The above information was collected for all 30 cats and then further divided according to the clinical forms of FIP. First, 16 cats with a reported neurological form of FIP were evaluated. Subsequently, the other cats were divided according to ocular (2), effusive (7) and non-effusive (5) forms. The mean starting dose of molnupiravir in the neurological form of FIP was 14.4 mg/kg twice daily, with two cats treated 2-3 times daily. The mean final dosage was 16.4 mg/kg twice daily, with two cats treated 2-3 times daily. The most commonly used initial and final dosage was 12 mg/kg twice daily. Median duration of treatment for neurological FIP was 12 weeks (IQR 10-12,641).

In the two remaining cases of ocular FIP, the mean initial dose was 11 mg/kg twice daily and the mean final dose was 13.5 mg/kg twice daily. The treatment lasted an average of 16.5 weeks. Seven cases of effusive disease were treated with a mean initial dose of 10.5 mg/kg twice daily and a mean final dose of 11.1 mg/kg twice daily. Treatment lasted an average of 13 weeks (IQR 12–16). Five non-effusive cases were treated with a mean initial dose of 10.6 mg/kg twice daily and a mean final dose of 12.8 mg/kg twice daily. One cat was treated once a day. The average duration of treatment was 10 weeks (IQR 8.5-13.5).

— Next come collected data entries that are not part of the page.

-- ==== Sys2Proof/Machine/Core.lean ====
section
/-! DEFINITION. The machine as the host takes it. -/

def Sys2Proof.core : Host.Core :=
  { State := Sys2Proof.Machine.State, Fault := Sys2Proof.Machine.Fault, Refusal := Sys2Proof.Machine.Refusal,
    step := Sys2Proof.Machine.step, reset := Sys2Proof.Machine.State.reset }
end

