/-- R63, R91, R97, R99, R112, R113, R114, R150, R151, R187, R188, R189, R190: the changes of the lane state that no
command makes: a pending request applied, or dropped where it would now be refused; the exit from LOCKDOWN; the ends of
recovery and of WAKING; and when the securing of a lockdown has ended. That a recovery whose stacker purge was refused
for want of room holds that end (notes/assumptions/20.md), that a recovery whose moves have all ended itself ends before
LOCKDOWN is left (notes/assumptions/7.md), and that at the end of WAKING the slot sensor alone sets the
returned-envelope mark and the jam mark (notes/assumptions/23.md), is the model's choice. -/
def Obligations.LaneStateChangesOfItsOwn : Prop :=
  ∀ s : State,
    (∀ p, let freed := { s with lane := { s.lane with pending := none } };
      let refused : Prop := s.lane.state = .configFault ∨ s.lane.state = .lockdown ∨ s.lane.state = .recovery ∨
        (p ≠ .closed ∧ s.capture.bin ≠ .none) ∨ (p = .night ∧ (s.lane.state ≠ .closed ∨ 0 < s.peer.held.h)) ∨
        (s.lane.state = p ∧ s.lane.target = none);
      s.lane.pending = some p → txnOpen s = false →
        ((p ≠ .night ∨ captureIdle s.capture = true) → refused → s.lane.resetDue = false →
          exec .pendingRequestApplied s = .next freed) ∧
        (let t := laneEntered .closed freed;
          p = .closed → s.lane.state = .opened → Fits t → exec .pendingRequestApplied s = .next t) ∧
        (let t := laneEntered .opened freed;
          p = .opened → s.lane.state = .closed → s.capture.bin = .none → Fits t →
          exec .pendingRequestApplied s = .next t) ∧
        (let t := laneEntered .night
            { freed with
                lane := { freed.lane with power := .off },
                chP := { s.chP with zero := none, flow := .none, capturing := false },
                chQ := { s.chQ with zero := none, flow := .none, capturing := false } };
          p = .night → s.lane.state = .closed → s.capture.bin = .none → s.peer.held.h = 0 →
          captureIdle s.capture = true → s.chP.window = false → s.chQ.window = false → Fits t →
          exec .pendingRequestApplied s = .next t)) ∧
    (let blocked := fun (who : Requester) =>
        (∃ r ∈ s.capture.retract, r.requester = who ∧ r.blocked = true ∧ r.granted = false : Prop);
      let onlyBlocked : Prop := s.dep.st = .returnRetracting ∨
        (s.dep.clearance = .retracting ∧ s.dep.escrow = [] ∧ s.dep.toEscrow = [] ∧ s.dep.move = .none ∧
          s.throatJam = false);
      let r := s.lane.recovery;
      securingEnded s = true ↔
        (s.disp.st = .idle ∨ s.disp.stranded = true ∨ (s.disp.st = .retracting ∧ blocked .dispense)) ∧
          (s.dep.st = .closed ∨ (blocked .deposit ∧ onlyBlocked)) ∧
          (s.cal.phase = .none ∨ (s.cal.phase = .retracting ∧ blocked .calibration)) ∧
          (s.capture.transport ≠ .carryingEnvelope ∧ s.capture.transport ≠ .carryingRetract ∧
            s.capture.waiting = false) ∧
          ¬(s.capture.jam = true ∧ ∃ r ∈ s.capture.retract, r.granted = true) ∧
          (r.active = false ∨
            (r.stacker = .none ∧ r.escrow = .none ∧ (r.pocket = .none ∨ blocked .recovery)))) ∧
    (s.lane.state = .lockdown → s.lane.release = true → s.alarm.attack = false → securingEnded s = true →
      (let t := laneEntered .closed { s with lane := { s.lane with release := false } };
        s.lane.recovery.active = false → s.lane.unpowered = false → Fits t → exec .lockdownExit s = .next t) ∧
      (let t := laneEntered .recovery { s with lane := { s.lane with release := false, unpowered := false } };
        s.lane.recovery.active = true → s.lane.recovery.pocket ≠ .none → Fits t → exec .lockdownExit s = .next t) ∧
      (let u := positioned { s with
          lane := { s.lane with recovery := { active := false, stacker := .none, pocket := .none, escrow := .none,
                                              stackerValue := 0 } },
          peer :=
            { s.peer with
                held := { h := 0, dispense := 0, deposit := 0 }, kept := { h := 0, dispense := 0, deposit := 0 } } };
        let t := laneEntered .closed { u with lane := { u.lane with release := false } };
        s.lane.recovery.active = true → s.lane.recovery.pocket = .none → s.lane.unpowered = false →
        s.peer.request = none → Fits t → exec .lockdownExit s = .next t) ∧
      (let t := laneEntered .waking
          { s with
              lane :=
                { s.lane with release := false, unpowered := false, power := .warming, target := some .closed } };
        s.lane.recovery.active = false → s.lane.unpowered = true → Fits t → exec .lockdownExit s = .next t)) ∧
    (let r := s.lane.recovery;
      let u := positioned { s with
        lane := { s.lane with recovery := { active := false, stacker := .none, pocket := .none, escrow := .none,
                                            stackerValue := 0 } },
        peer :=
          { s.peer with
              held := { h := 0, dispense := 0, deposit := 0 }, kept := { h := 0, dispense := 0, deposit := 0 } } };
      r.active = true → r.stacker = .none → r.pocket = .none → r.escrow = .none → s.peer.request = none →
        (s.lane.state = .recovery → Fits (laneEntered .closed u) →
          exec .recoveryEnd s = .next (laneEntered .closed u)) ∧
        (s.lane.state = .lockdown → Fits u → exec .recoveryEnd s = .next u)) ∧
    (∀ x : CaptureSensors,
      let u := { s with lane := { s.lane with power := .on } };
      let enter := fun (v : State) =>
        laneEntered (s.lane.target.getD .closed) { v with lane := { v.lane with target := none } };
      let jam := faulted .captureJam .recovery none none
        { u with capture := { s.capture with jam := true, shutter := false } };
      s.lane.state = .waking → s.lane.target ≠ some .starting →
        (x.length = false → x.drop = false → x.retract = false → x.slot = false → Fits (enter u) →
          exec (.wakingEnd x) s = .next (enter u)) ∧
        ((x.length = true ∨ x.drop = true ∨ x.retract = true) → Fits (enter jam) →
          exec (.wakingEnd x) s = .next (enter jam)) ∧
        (let both := { jam with capture := { jam.capture with returned := true } };
          x.length = false → x.drop = false → x.retract = false → x.slot = true → Fits (enter both) →
          exec (.wakingEnd x) s = .next (enter both)))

3.8. Costs and owner satisfaction

The majority of cats in this study were switched to unlicensed molnupiravir due to treatment failure/relapse or insufficient response. In addition to cats that relapsed or did not respond to unlicensed GS-441524-based treatment, one cat was intolerant to the injectable form of GS and three owners were cost-restricted. Owners were not required to disclose the financial costs of treatment; this information was provided on a voluntary basis only. In addition, “0” responses that were reported were not included in the calculation of the following averages due to the inability to distinguish whether “0” means no cost or unknown cost. The mean reported cost of the first round of GS-441524-based treatment was $3448.83, and similarly the mean reported cost of the second round of GS-441524-based treatment was $3509.09. Only 4 owners reported paying for molnupiravir treatment, while 16 others reported “0” (or no cost/cost unknown). The overall mean for the 20 owners who responded to the financial cost survey question (including “0” responses) for molnupiravir was $209. The average cost of the four owners who did not answer “0” was $1045. While 90 % owners reported being "very" or "somewhat" satisfied with their cat's experience of treating their cat with molnupiravir, three were "very dissatisfied" with their experience. Unfortunately, no explanation was provided for the reported dissatisfaction.

4. Discussion

In this work, we describe the first known use of unlicensed molnupiravir for the treatment of suspected FIP in cats based on owner-reported data. For the treatment of cats using unlicensed molnupiravir as primary therapy for suspected FIP, the combined data from this study suggests that dosing at 12 mg/kg twice daily for approximately 12 weeks is effective in achieving clinical remission. For the treatment of cats receiving molnupiravir as rescue therapy when failing or relapsing after GS-441524-based therapy, the combined data from this study suggests that dosing at 12-15 mg/kg twice daily for 12-13 weeks is effective in achieving clinical remission. However, when broken down by clinical form of FIP, it was found that neurological cases of FIP were generally treated with a higher dosage than the average for all types of FIP. Ocular, effusive and non-effusive cases were treated with a dosage of around 12 mg/kg twice daily, with some variations. Therefore, dosing of 15 mg/kg molnupiravir twice daily for 12 weeks appears to be effective for neurological cases of FIP. For ocular, effusive, and non-effusive cases, 12 mg/kg molnupiravir twice daily for 12–13 weeks appears to be effective.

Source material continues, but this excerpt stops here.